* _GOAL OF THE EXERCISE_
Lines below starting with the line with "theorem test_sync_word_run : syncCoder.run" and going on through the line with "at t = 0.25. -/" must be output exactly; the rest of the records must be left out.

* _Dataset entries_
------------

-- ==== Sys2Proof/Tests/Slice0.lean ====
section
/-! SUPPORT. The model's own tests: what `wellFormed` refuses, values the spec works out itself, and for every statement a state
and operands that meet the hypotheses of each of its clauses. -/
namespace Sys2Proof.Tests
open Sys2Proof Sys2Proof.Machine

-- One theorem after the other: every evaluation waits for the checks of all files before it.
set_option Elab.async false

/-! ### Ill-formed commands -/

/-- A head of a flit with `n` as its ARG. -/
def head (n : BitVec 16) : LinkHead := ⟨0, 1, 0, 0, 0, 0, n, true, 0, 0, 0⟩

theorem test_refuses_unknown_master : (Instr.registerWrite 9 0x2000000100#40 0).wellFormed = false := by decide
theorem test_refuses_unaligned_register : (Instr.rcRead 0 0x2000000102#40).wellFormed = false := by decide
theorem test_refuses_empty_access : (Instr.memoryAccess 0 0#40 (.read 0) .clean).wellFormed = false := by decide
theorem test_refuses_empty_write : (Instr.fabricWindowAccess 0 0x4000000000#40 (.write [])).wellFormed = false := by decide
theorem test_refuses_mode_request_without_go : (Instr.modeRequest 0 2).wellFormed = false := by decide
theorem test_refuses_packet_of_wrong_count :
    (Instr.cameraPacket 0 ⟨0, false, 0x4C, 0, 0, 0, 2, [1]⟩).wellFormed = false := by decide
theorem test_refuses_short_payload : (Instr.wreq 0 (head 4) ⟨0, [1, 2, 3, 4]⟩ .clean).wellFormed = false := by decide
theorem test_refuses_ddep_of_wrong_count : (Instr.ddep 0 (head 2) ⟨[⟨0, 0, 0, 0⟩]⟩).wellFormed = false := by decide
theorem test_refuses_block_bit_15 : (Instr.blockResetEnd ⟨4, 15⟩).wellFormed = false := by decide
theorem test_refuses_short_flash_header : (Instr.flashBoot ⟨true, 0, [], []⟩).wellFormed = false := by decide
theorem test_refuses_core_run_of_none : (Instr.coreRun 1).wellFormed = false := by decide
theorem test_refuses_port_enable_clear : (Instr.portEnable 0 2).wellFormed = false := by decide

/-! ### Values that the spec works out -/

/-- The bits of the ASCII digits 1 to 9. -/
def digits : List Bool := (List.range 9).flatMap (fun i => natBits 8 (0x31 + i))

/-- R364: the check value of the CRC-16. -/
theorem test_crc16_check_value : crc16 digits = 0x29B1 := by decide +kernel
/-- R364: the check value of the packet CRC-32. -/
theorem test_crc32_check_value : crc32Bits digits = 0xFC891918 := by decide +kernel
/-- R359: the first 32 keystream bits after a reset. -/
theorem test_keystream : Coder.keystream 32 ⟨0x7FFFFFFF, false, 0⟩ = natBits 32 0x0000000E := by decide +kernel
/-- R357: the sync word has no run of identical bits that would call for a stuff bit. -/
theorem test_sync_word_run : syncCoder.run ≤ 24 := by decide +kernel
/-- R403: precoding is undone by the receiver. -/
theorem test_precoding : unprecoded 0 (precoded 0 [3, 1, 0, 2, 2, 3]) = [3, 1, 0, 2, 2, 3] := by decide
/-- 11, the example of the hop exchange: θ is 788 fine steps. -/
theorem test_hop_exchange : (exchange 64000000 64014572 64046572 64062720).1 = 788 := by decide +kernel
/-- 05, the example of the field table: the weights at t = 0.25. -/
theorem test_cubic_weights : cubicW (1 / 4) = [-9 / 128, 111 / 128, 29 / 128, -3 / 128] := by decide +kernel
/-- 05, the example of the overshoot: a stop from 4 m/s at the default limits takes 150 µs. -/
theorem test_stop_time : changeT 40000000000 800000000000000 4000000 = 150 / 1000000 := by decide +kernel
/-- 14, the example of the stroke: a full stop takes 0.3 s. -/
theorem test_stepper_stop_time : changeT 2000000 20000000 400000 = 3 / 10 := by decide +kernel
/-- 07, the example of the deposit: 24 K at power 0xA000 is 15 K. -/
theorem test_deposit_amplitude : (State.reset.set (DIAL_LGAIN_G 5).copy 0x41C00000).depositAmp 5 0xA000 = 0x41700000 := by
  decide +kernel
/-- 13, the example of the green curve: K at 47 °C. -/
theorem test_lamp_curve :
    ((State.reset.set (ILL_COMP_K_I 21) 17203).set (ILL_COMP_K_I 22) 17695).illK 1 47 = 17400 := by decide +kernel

------------

* _TASK RESPONSE_
theorem test_sync_word_run : syncCoder.run ≤ 24 := by decide +kernel
/-- R403: precoding is undone by the receiver. -/
theorem test_precoding : unprecoded 0 (precoded 0 [3, 1, 0, 2, 2, 3]) = [3, 1, 0, 2, 2, 3] := by decide
/-- 11, the example of the hop exchange: θ is 788 fine steps. -/
theorem test_hop_exchange : (exchange 64000000 64014572 64046572 64062720).1 = 788 := by decide +kernel
/-- 05, the example of the field table: the weights at t = 0.25. -/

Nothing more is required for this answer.